Невысокий темп роста тайваньских компаний связан еще с одной особенностью экономического развития Тайваня: большинство мануфактур здесь действовало за пределами городских зон. В середине 1960-х годов более половины работающих предприятий Тайваня находились за пределами 16 самых крупных городов. Предприятие представляло собой кустарное производство, на котором, в свободное от основной работы время, были заняты фермеры. Эти компании финансировались из семейных сбережений и использовали семейный труд для производства низкотехнологичного пластика, бумажной продукции и др. В Тайване всегда существовали и крупные государственные предприятия, в особенности нефтехимические, кораблестроительные, алюминиевые, реже производства полупроводников и самолетостроения. Некоторые из этих компаний были основаны в период японской колонизации, а затем были присвоены националистическим правительством, захватившим власть в 1949 году. Возможно, тайваньский государственный сектор не принимался во внимание при расчетах тайваньского экономического роста, но на деле играл серьезную роль в ранние годы островной индустриализации. Но крупные государственные компании всегда были наименее динамичной частью островной экономики, и их доля в национальном доходе постоянно снижалась. Многие из них убыточны и продолжают функционировать, получая государственную поддержку только из соображений национальной безопасности. Развитие крупных компаний в этом регионе возможно лишь при условии владения ими государства. Но именно частный сектор, в основном представленный мелкими компаниями, определил экономический рост, происшедший с конца 1950-х годов.
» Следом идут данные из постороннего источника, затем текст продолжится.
/-- The update of R213 (07) for class FREE (true) or BOUND. -/
def State.smpLearn (s : State) (c p : Nat) (free : Bool) (pw rt : Nat) : State :=
  let s :=
    if free then
      let s := if s.is F.STR_W5_VF c p then (s.smpMove F.STR_W0_NQ pw c p).smpMove F.STR_W1_RF rt c p
        else ((s.wrSat F.STR_W0_NQ pw c p).wrSat F.STR_W1_RF rt c p).wr F.STR_W5_VF 1 c p
      s.incSat F.STR_W5_SAMPLES_F 1 c p
    else
      let s := if s.is F.STR_W5_VB c p then (s.smpMove F.STR_W0_PB pw c p).smpMove F.STR_W1_RB rt c p
        else ((s.wrSat F.STR_W0_PB pw c p).wrSat F.STR_W1_RB rt c p).wr F.STR_W5_VB 1 c p
      s.incSat F.STR_W5_SAMPLES_B 1 c p
  let nq : Int := s.rd F.STR_W0_NQ c p
  let pb : Int := s.rd F.STR_W0_PB c p
  let rf : Int := s.rd F.STR_W1_RF c p
  let rb : Int := s.rd F.STR_W1_RB c p
  if s.is F.STR_W5_VF c p && s.is F.STR_W5_VB c p && decide (0 < rf) && decide (nq ≤ 16 * (nq - pb)) then
    let w : ℚ := ((256 * (rf - rb) * nq : Int) : ℚ) / ((rf * (nq - pb) : Int) : ℚ)
    (s.wr F.STR_W2_ELAST (s.weightClamp (ratRound w)) c p).wr F.STR_W5_VE 1 c p
  else s

/-- Sample k of a slot, with the number of its sub-gates' engine cycles in it (07 R211 to R213; log entry 29): once, after its window is
complete at the hub (17 R500). -/
def State.strSample (s : State) (k c cyc : Nat) : State :=
  if s.v .smpDone < k || decide ((k : Int) < s.v .smpNext c) then s else
  let rows := s.vn .smpRows c k
  let lb := s.vn .smpBud c k
  let lo := s.vn .smpOth c k
  let visit := s.smpVisit c k
  let wiped (p : Nat) : Bool := Nat.blt (10000 * k) (s.vn .strWipe c p) || Nat.blt (10000 * k) (s.vn .strWipe c 256)
  let bad := s.v .smpBad c k = 1
  let s := (s.setV .smpNext (k + 1 : Nat) c).dropV .smpBad c fun x => Nat.ble x k
  let s := ((s.dropV .smpRows c fun x => Nat.ble x k).dropV .smpBud c fun x => Nat.ble x k).dropV .smpOth c fun x => Nat.ble x k
  let s := (s.dropV .vhPhase c fun x => Nat.blt x (10000 * (k + 2))).dropV .vhOpen c fun x => Nat.blt x (10000 * (k + 2))
  match visit with
  | none => s
  | some p =>
    if bad || wiped p || Nat.beq (s.footAll c) 0 || cyc < 64 * lo then s
    else if 16 * lb ≤ cyc || cyc ≤ 2 * lb then
      let free := decide (16 * lb ≤ cyc)
      let rt := (roundDiv (256 * rows : Nat) (10 * s.footAll c)).toNat
      let s := s.smpLearn c p free (s.smpP c k) rt
      if s.is F.STR_W5_ACTIVE c p then s.strChanged c false else s
    else s

/-- A seed for entry 256 × c + p replaces it whole (07 R223); ENTRY_TIME and ACTIVE keep theirs. -/
def State.seedEntry (s : State) (x : Nat) (v : List Byte) : State :=
  let c := x / 256 % 16
  let p := x % 256
  let act := s.is F.STR_W5_ACTIVE c p
  let s := s.each [(Reg.STR_W0, 0), (.STR_W1, 8), (.STR_W2, 16), (.STR_W3, 24), (.STR_W5, 40), (.STR_W6, 48)] fun s r =>
    s.setReg r.1 (BitVec.ofNat 64 (fieldAt v r.2 8)) c p
  let s := (s.wr F.STR_W5_SEEDED 1 c p).wr F.STR_W5_ACTIVE (b2n act) c p
  let s := s.when (s.v .strLast c = (p + 1 : Nat)) fun s => s.setV .strLast 0 c
  (s.strWiped c p).predShow c
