-- ==== Sys2Proof/Machine/Rail.lean ====
section
/-!
DEFINITION. Rail controllers and phase channels (10): references and slots, the state table, the voltage loop, shedding, phase
protection, LEAF_VREF, and their commands.
-/
namespace Sys2Proof.Machine

/-- States of a rail controller (10 R317). -/
abbrev Rs.off : Nat := 0
abbrev Rs.measure : Nat := 1
abbrev Rs.startNs : Nat := 2
abbrev Rs.soft : Nat := 3
abbrev Rs.on : Nat := 4
abbrev Rs.stop : Nat := 5
abbrev Rs.halt : Nat := 6
abbrev Rs.monitor : Nat := 7

/-- STATE of a rail. -/
def State.railSt (s : State) (r : Nat) : Nat := s.rd F.RAIL_STATE_STATE r

/-- A code held to the rail's [VMIN, VMAX]. -/
def State.railClamp (s : State) (r : Nat) (x : Int) : Nat :=
  (clampInt (s.rd F.RAIL_LIM_VMIN r) (s.rd F.RAIL_LIM_VMAX r) x).toNat

/-- The RAIL_PARAMS item that a rail works by: where a delta's waits for a loop sample, the one before it (10 R332, R333). -/
def State.railItem? (s : State) (key r : Nat) : Option (List Byte) :=
  if s.img.railPend.contains (r, key) then findItem s.img.railOld Sec.railParams key r else s.item? Sec.railParams key r

/-- An unsigned field of it, or its default. -/
def State.railPar (s : State) (key r off len dflt : Nat) : Nat :=
  match s.railItem? key r with
  | some l => fieldAt l off len
  | none => dflt

/-- One of the four rates of SLEW (10 R333), mV per µs: 0 up, 1 down, 2 soft, 3 stop. -/
def State.slewRate (s : State) (r k : Nat) : Nat := s.railPar 0x0011 r k 1 ([10, 10, 2, 5].getD k 10)

/-- PG_WIN, mV. -/
def State.pgWin (s : State) (r : Nat) : Nat := s.railPar 0x0012 r 0 1 30
/-- PB_MARGIN, mV. -/
def State.pbMargin (s : State) (r : Nat) : Nat := s.railPar 0x0012 r 1 1 10
/-- PG_DLY, µs. -/
def State.pgDly (s : State) (r : Nat) : Nat := s.railPar 0x0012 r 2 2 10
/-- STOP_FLOOR, code. -/
def State.stopFloor (s : State) (r : Nat) : Nat := s.railPar 0x0013 r 0 2 0x190
/-- NEG_LIM, mA (10 R333). -/
def State.negLim (s : State) (r : Nat) : Nat := 100 * s.railPar 0x0060 r 4 2 200
/-- IPK_LIM, mA. -/
def State.ipkLim (s : State) (r : Nat) : Nat := s.railPar 0x0060 r 0 4 80000

/-- The trace frame of a rail (17 R522): kind 0 select change, 1 RAIL_TARGET, 2 shed start, 3 shed end, 4 shed abort, 5 phase
fault, 6 HALT (log entry 32). -/
def State.railFrame (s : State) (r kind : Nat) : State :=
  s.frame 6 kind r s.time
    (s.rd F.RAIL_VSEL_REF r + 2 ^ 16 * s.rd F.RAIL_STATE_VSENSE r + 2 ^ 32 * ofSigned 32 (s.v .railI r))
    (s.rd F.RAIL_SHED_STAT_SHED_POS r)

/-! ### Positions -/

/-- The phase channels of a rail whose PHST is a code. -/
def State.phIn (s : State) (r st : Nat) : List Nat := (s.railPhases r).filter fun p => Nat.beq (s.rd F.PH_STAT_PHST p) st

/-- The enabled phase channels of a rail; one being shed is enabled until it is disabled (04 R124). -/
def State.phOn (s : State) (r : Nat) : List Nat :=
  (s.railPhases r).filter fun p => Nat.beq (s.rd F.PH_STAT_PHST p) 1 || Nat.beq (s.rd F.PH_STAT_PHST p) 2

/-- The phase channel at a position of a rail (10, "The rail map"). -/
def State.phAt (s : State) (r k : Nat) : Option Nat := (s.railPhases r)[k]?

/-- The position of a phase channel in its rail. -/
def State.phPos (s : State) (r p : Nat) : Nat := (s.railPhases r).findIdx fun x => Nat.beq x p

/-- The rail that owns a phase channel (02 R64). -/
def State.phRail (s : State) (p : Nat) : Nat :=
  match s.inst? 0x0A p with
  | some x => x.owner
  | none => 0xFFFF

/-- Show a rail's enabled and faulted positions. -/
def State.phShow (s : State) (r : Nat) : State :=
  let pos (st : List Nat) : Nat := maskOf (st.map fun p => s.phPos r p)
  let s := s.wr F.RAIL_PH_EN (pos (s.phOn r)) r
  let s := s.wr F.RAIL_PH_FAULT (pos (s.phIn r 3)) r
  s.wr F.RAIL_STATE_NPH_EN (s.phOn r).length r

/-- u1 follows the number of enabled phases (10 R311). -/
def State.phScale (s : State) (r old : Nat) : State :=
  let n := (s.phOn r).length
  s.when (decide (n ≠ old) && decide (0 < n)) fun s => s.setV .rlU1 (roundDiv (s.v .rlU1 r * old) n) r

/-- Take a channel out of service: PWM to mid-level, PEN low from the given stamp (10 R322, R325, R329). -/
def State.phOut (s : State) (p st off : Nat) : State :=
  let s := s.wr F.PH_STAT_PHST st p
  let s := ((s.setV .phPwm 0 p).setV .phPen 0 p).setV .phOffAt off p
  (((s.setV .phCalDone 0 p).setV .cbcRun 0 p).setV .phStart (-1) p).setV .phStop 0 p

/-- Put a channel in service (10 R317, R324): PEN rises; PWM stays at mid-level until its first cycle. -/
def State.phIn1 (s : State) (p : Nat) : State :=
  (((s.wr F.PH_STAT_PHST 1 p).setV .phPen 1 p).setV .phPenAt s.time p).setV .phNew 1 p

/-! ### Switching grid (10 R305 to R308) -/

/-- The tick of 0.5 ns within the present stamp at which a grid of a period and an offset has a point: tick τ carries the stamp
ceil(τ / 2) ns (10 R305). -/
def State.gridTick (s : State) (div ofs : Nat) : Option Nat :=
  let hit (x : Nat) : Bool := Nat.beq ((x + (div - ofs % div)) % div) 0
  if div = 0 then none
  else if hit (2 * s.time) then some (2 * s.time)
  else if Nat.blt 0 s.time && hit (2 * s.time - 1) then some (2 * s.time - 1)
  else none

/-- Whether a rail's channels switch from the oscillator: the hub has lost the grid and has not returned (10 R307, R308). -/
def State.offGrid (s : State) (r : Nat) : Bool := s.is F.RAIL_SYNC_PHASE_LOST r && s.v .railRegrid r = 0

/-- The period of a rail's cycles in ticks: T, or FB_DIV oscillator cycles (10 R307). -/
def State.perTicks (s : State) (r : Nat) : Nat :=
  if s.offGrid r then (roundDiv (s.rd F.RAIL_SYNC_FB_DIV r * 2000000 : Nat) (s.rd F.CLK_OSC_OSC_KHZ 0)).toNat
  else s.rd F.RAIL_SYNC_DIV r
Как в других азиатских обществах, в китайском существуют коммерческие сети, объединяющие частные предприятия. Крупнейшие и самые известные — японские keiretsu (известные до Второй мировой войны как zaibatsu), такие, как «Сумитомо» или «Митсубиси», — это альянсы компаний, центром которых является банк, распоряжающийся акциями и распределяющий сделки. Представители корейского варианта подобной корпорации, известного как chaebol, — «Самсунг» и «Хьюндай». Эти корпорации достигли уровня развития ведущих западных компаний, но при этом сохранили довольно гибкую структуру, которая допускает большую степень свободы, чем их американские аналоги.
Природа тайваньских корпораций совершенно иная. В первую очередь они значительно меньше своих японских или корейских аналогов: крупная японская keiretsu объединяет в среднем тридцать одну компанию, корейская chaebol — одиннадцать, тайваньская корпорация — в среднем лишь семь компаний. В среднем размер тайваньских корпораций меньше, так же как и их роль в экономике. В то время как японские или корейские корпорации объединяют крупнейшие и ведущие компании в своих областях, тайваньские группы менее значительны. Из 500 крупнейших предприятий Тайваня всего 40% входят в корпорации. Центром корпораций Тайваня не является банк или какая-либо другая финансовая организация. Большинство тайваньских компаний имеют дело со множеством разных банков, которые в основном принадлежат государству. Наконец, сама природа связей другая: на Тайване они базируются на семейных узах. В этом отношении они близки скорее к своим корейским аналогам, которые также базируются на родстве, чем к японским корпорациям, выставляющим свои акции в открытую продажу.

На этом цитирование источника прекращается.